-- What you will do --
Below is a listing. Set down exactly the lines from the one containing "is placed. -/" through the one containing "wide input. -/", both ends included, and leave out the rest.
+++
-- ==== Sys2Proof/Tests/Slice0.lean ====
section
/-! SUPPORT. Tests: ill-formed terms that WellFormed refuses, small facts that the manual works out, and for every statement with hypotheses
concrete states and operands that meet them, at boundary values where a statement has several clauses. -/

namespace Sys2Proof.Tests

open Sys2Proof Sys2Proof.Machine

set_option Elab.async false

/-! WellFormed: one ill-formed term for each kind of unit. -/

/-- The map assigns 131 opcodes with NOP and the header's BLK: 105 on every kind, 12 not on K-PEs, 8 on A-PEs and 6 on K-PEs only (R156). -/
theorem test_opcode_map :
    let on (l : List Nat) : Nat := (opMap.filter fun e => [0, 256, 272].all fun n => opOnPe e.1 n == l.contains n).length
    opMap.length + 2 = 131 ∧ on [0, 256, 272] + 2 = 105 ∧ on [0, 256] = 12 ∧ on [256] = 8 ∧ on [272] = 6 ∧ (opMap.map (·.1)).Nodup ∧
      wordInstr 272 0x7300000000000000 = none ∧ wordInstr 3 0x4E3C000000000000 = some (.movtsGa 3 ⟨15, 0, 0, 0, 0⟩) := by decide +kernel

theorem test_wf_pe : (Instr.add 275 ⟨0, 0, 0, 0, 0⟩).wf = true ∧ (Instr.add 276 ⟨0, 0, 0, 0, 0⟩).wf = false := by decide
theorem test_wf_ape : (Instr.peLaccUnbind 256 0).wf = true ∧ (Instr.peLaccUnbind 255 0).wf = false := by decide
theorem test_wf_cluster : (Instr.clusterReset 63).wf = true ∧ (Instr.clusterReset 64).wf = false := by decide
theorem test_wf_endpoint : (Instr.niPacketEject 69).wf = true ∧ (Instr.niPacketEject 70).wf = false := by decide
theorem test_wf_owner : (Instr.cmFreectxRequest 69).wf = true ∧ (Instr.cmFreectxRequest 64).wf = false := by decide
theorem test_wf_port : (Instr.ptCtlTrain 15).wf = true ∧ (Instr.ptCtlTrain 16).wf = false := by decide
theorem test_wf_pair : (Instr.kpPairHalt 1).wf = true ∧ (Instr.kpPairHalt 2).wf = false := by decide
theorem test_wf_lock : (Instr.lkRelWrite 1023 0 0).wf = true ∧ (Instr.lkRelWrite 1024 0 0).wf = false := by decide
theorem test_wf_die : (Instr.dieFault 3).wf = true ∧ (Instr.dieFault 4).wf = false := by decide
theorem test_wf_collector : (Instr.collectorForward 5).wf = true ∧ (Instr.collectorForward 6).wf = false := by decide
theorem test_wf_channel : (Instr.mmInitDone 3).wf = true ∧ (Instr.mmInitDone 4).wf = false := by decide
theorem test_wf_router : (Instr.routerHop 63 0 0).wf = true ∧ (Instr.routerHop 65 0 0).wf = false := by decide

/-! The table gives no row bits: no word spells a command, and nothing is placed. -/

theorem test_words_spell_nothing (n w : Nat) (s : State) : decodeTableWord n w = none ∧ s.withFetchWord n w = s := ⟨rfl, rfl⟩

/-! Block code: an activation at offset 1 of a block of 20 instructions at word 16, with one wide input. -/

/-- An activation with header word h whose G registers hold k * 0x1111111111111111, but G1, which holds v. -/
def act (h v l : Word) : Act :=
  { serial := 5, tag := mkTag 3 false false false 9 2 3 16 0, stamp := 4, hdr := h, base := 16,
    ins := [⟨mkTag 3 false false true 9 2 3 16 0, mkWide 0x8899AABBCCDDEEFF 0x0011223344556677, false, 0, false⟩], gp := 0,
    g := (Vector.ofFn (fun i : Fin 16 => BitVec.ofNat 64 (i.val * 0x1111111111111111))).set 1 v, ga := Vector.replicate 4 0, rc := 3, fps := 0,
    fxs := 0, ctl := 0, mh := 0, ml := 0, lsel := l, off := 1, slot := 9, delay := none, rep := none, flights := [], mulFree := 0, divUntil := 0,
    lrd := none, fence := none, handles := none, visible := false, retried := false, resumed := false }

/-- Header words: arity 1 and LEN 20; with AW = 1 too; arity 2. -/
def hdr : Word := 0x1014000000000000
def hdrAw : Word := 0x1014200000000000
def hdr2 : Word := 0x1014400000000000

/-- A live context with a handler; PE n in a module where it runs activation a, with context 9 and the routes that the tests use. -/
def live : Ctx := { Ctx.init with state := .live, pri := 4, itw := 12, hpe := 5, hip := 40, hv := true, stallLimit := 500, credits := 100 }
/-- State.reset with the routes that the tests use. -/
def routed : State := [0, 1, 5, 64, 65, 67, 69].foldl (fun s e => s.setReg (aNiRt 0 0 e) 0x8000000000000001) State.reset
def runs (n : Nat) (a : Act) : State := { (routed.updPe n (fun p => { p with act := some a, clk := 4 })) with ctxs := [(9, live)] }

theorem can_issue (n : Nat) (h v l : Word) (hn : n = 3 ∨ n = 256 ∨ n = 272) (hh : h = hdr ∨ h = hdrAw) : (runs n (act h v l)).CanIssue n (act h v l) := by
  have hb : 1 < fld h 55 48 := by rcases hh with rfl | rfl <;> decide
  have hr : ∀ m ∈ [3, 256, 272], bitAt (routed.reg (aPeResInject (pairPe m))) 0 = false := by decide +kernel
  rcases hn with rfl | rfl | rfl <;>
    exact ⟨by decide, rfl, rfl, rfl, rfl, rfl, rfl, rfl, hb, Nat.zero_le _, rfl, hr _ (by decide)⟩

/-- PE n can issue in an activation of act, and P holds there too. -/
def Issuable (n : Nat) (h v l : Word) (P : State → Act → Prop) : Prop :=
  (runs n (act h v l)).CanIssue n (act h v l) ∧ P (runs n (act h v l)) (act h v l)

theorem issuable (n : Nat) (h v l : Word) (P : State → Act → Prop) (hn : n = 3 ∨ n = 256 ∨ n = 272) (hh : h = hdr ∨ h = hdrAw)
    (hp : P (runs n (act h v l)) (act h v l)) : Issuable n h v l P := ⟨can_issue n h v l hn hh, hp⟩

/-- A token for PE n of context 9, iteration 2, block 16; a packet. -/
def tok (n port v : Nat) : Token := ⟨mkTag 3 false false false 9 2 n 16 port, BitVec.ofNat 128 v, false, 0, false⟩
def pk : Packet :=
  { vn := 1, opc := .token, route := 0, dest := 0, src := 5, pri := 0, seq := 44, epoch := 0, spec := 9, crc := 0, bad := [], body := [], fault := false, note := 0 }

theorem test_int_two_source_results : Issuable 3 hdr 5 0 fun _ _ =>
    let f : Fields := ⟨15, 19, 16, 0, 0⟩
    (isDst f.d ∧ isSrc f.a ∧ isSrc f.b) ∧ f.sc = 0 ∧ f.imm = 0 := ⟨can_issue 3 _ _ _ (.inl rfl) (.inl rfl), by decide +kernel⟩

theorem test_int_one_source_results : Issuable 256 hdrAw 5 0 fun _ _ =>
    let f : Fields := ⟨15, 16, 0, 0, 0⟩
    isDst f.d ∧ isSrc f.a ∧ f.sa ≠ 0 ∧ f.sb = 0 ∧ f.sc = 0 ∧ f.imm = 0 := ⟨can_issue 256 _ _ _ (.inr (.inl rfl)) (.inr rfl), by decide +kernel⟩
theorem test_int_movi : Issuable 3 hdr 5 0 fun _ _ =>
    let f : Fields := ⟨15, 0, 0, 0, 0x80000000⟩
    isDst f.d ∧ f.sa = 0 ∧ f.sb = 0 ∧ f.sc = 0 := ⟨can_issue 3 _ _ _ (.inl rfl) (.inl rfl), by decide +kernel⟩

/-- A register count 64 * 3 + 63; immediate counts 63 and 64; widths 64, 65 and 0 at shifts 63 and 0; SEL with three sources. -/
theorem test_shift_and_extract_rules : Issuable 3 hdr 255 0 fun _ a =>
    let f (i : BitVec 32) : Fields := ⟨15, 16, 0, 0, i⟩
    (isDst 15 ∧ isSrc 16 ∧ isSrc 1 ∧ (a.src 1).toNat = 3 * 64 + 63) ∧ (f 63).i < 64 ∧ ¬(f 64).i < 64 ∧ (f 0xFFF).i = 63 * 64 + 63 ∧
      (f 0x103F).i = 64 * 64 + 63 ∧ (f 0x1040).i = 65 * 64 + 0 ∧ (f 0x3F).i = 0 * 64 + 63 ∧ (isSrc 19 = false ∨ isSrc 15) :=
  ⟨can_issue 3 _ _ _ (.inl rfl) (.inl rfl), by decide +kernel⟩

theorem test_fixed_point_results : Issuable 3 hdr 5 0 fun _ _ =>
    (isDst 15 ∧ isSrc 16 ∧ isSrc 0) ∧ (⟨15, 16, 0, 0, 63⟩ : Fields).i < 64 := ⟨can_issue 3 _ _ _ (.inl rfl) (.inl rfl), by decide +kernel⟩

theorem test_guarded_accumulator_results : Issuable 3 hdrAw 5 0 fun _ _ =>
    (isGa 20 ∧ isGa 23 ∧ isDst 0 ∧ isSrc 16 ∧ isSrc 15) ∧ (⟨20, 23, 0, 0, 63⟩ : Fields).i < 64 :=
  ⟨can_issue 3 _ _ _ (.inl rfl) (.inr rfl), by decide +kernel⟩

theorem test_multiply_results : Issuable 256 hdr 0x7FFF 0 fun _ a =>
    (isDst 0 ∧ isSrc 16 ∧ isSrc 1) ∧ mulSlots 256 a.cad (a.src 1).toInt (fun k => -(2 ^ (k - 1))) (fun k => 2 ^ (k - 1)) = 1 :=
  ⟨can_issue 256 _ _ _ (.inr (.inl rfl)) (.inl rfl), by decide +kernel⟩

theorem test_fp_arithmetic_results : Issuable 3 hdrAw 5 0 fun _ a =>
    (isDst 0 ∧ isSrc 16 ∧ isSrc 1 ∧ isSrc 15) ∧ (a.aw = false ∨ a.ten = 0) := ⟨can_issue 3 _ _ _ (.inl rfl) (.inr rfl), by decide +kernel⟩

/-- Comparison kinds 0 and 3; FSGN kinds 0 without SB and 3 with it; FCLASS of both formats; a conversion. -/
theorem test_fp_compare_and_convert : Issuable 3 hdr 5 0 fun _ a =>
    (isDst 0 ∧ isSrc 16 ∧ isSrc 1) ∧ (a.aw = false ∨ a.ten = 0) ∧ (⟨0, 16, 1, 3, 0⟩ : Fields).c < 4 ∧ (⟨0, 16, 0, 1, 0⟩ : Fields).c < 2 ∧
      (⟨0, 16, 0, 1, 0⟩ : Fields).sb = 0 ∧ (⟨0, 16, 0, 0, 0⟩ : Fields).sc = 0 := ⟨can_issue 3 _ _ _ (.inl rfl) (.inl rfl), by decide +kernel⟩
+++
-- Task output --
/-! The table gives no row bits: no word spells a command, and nothing is placed. -/

theorem test_words_spell_nothing (n w : Nat) (s : State) : decodeTableWord n w = none ∧ s.withFetchWord n w = s := ⟨rfl, rfl⟩

/-! Block code: an activation at offset 1 of a block of 20 instructions at word 16, with one wide input. -/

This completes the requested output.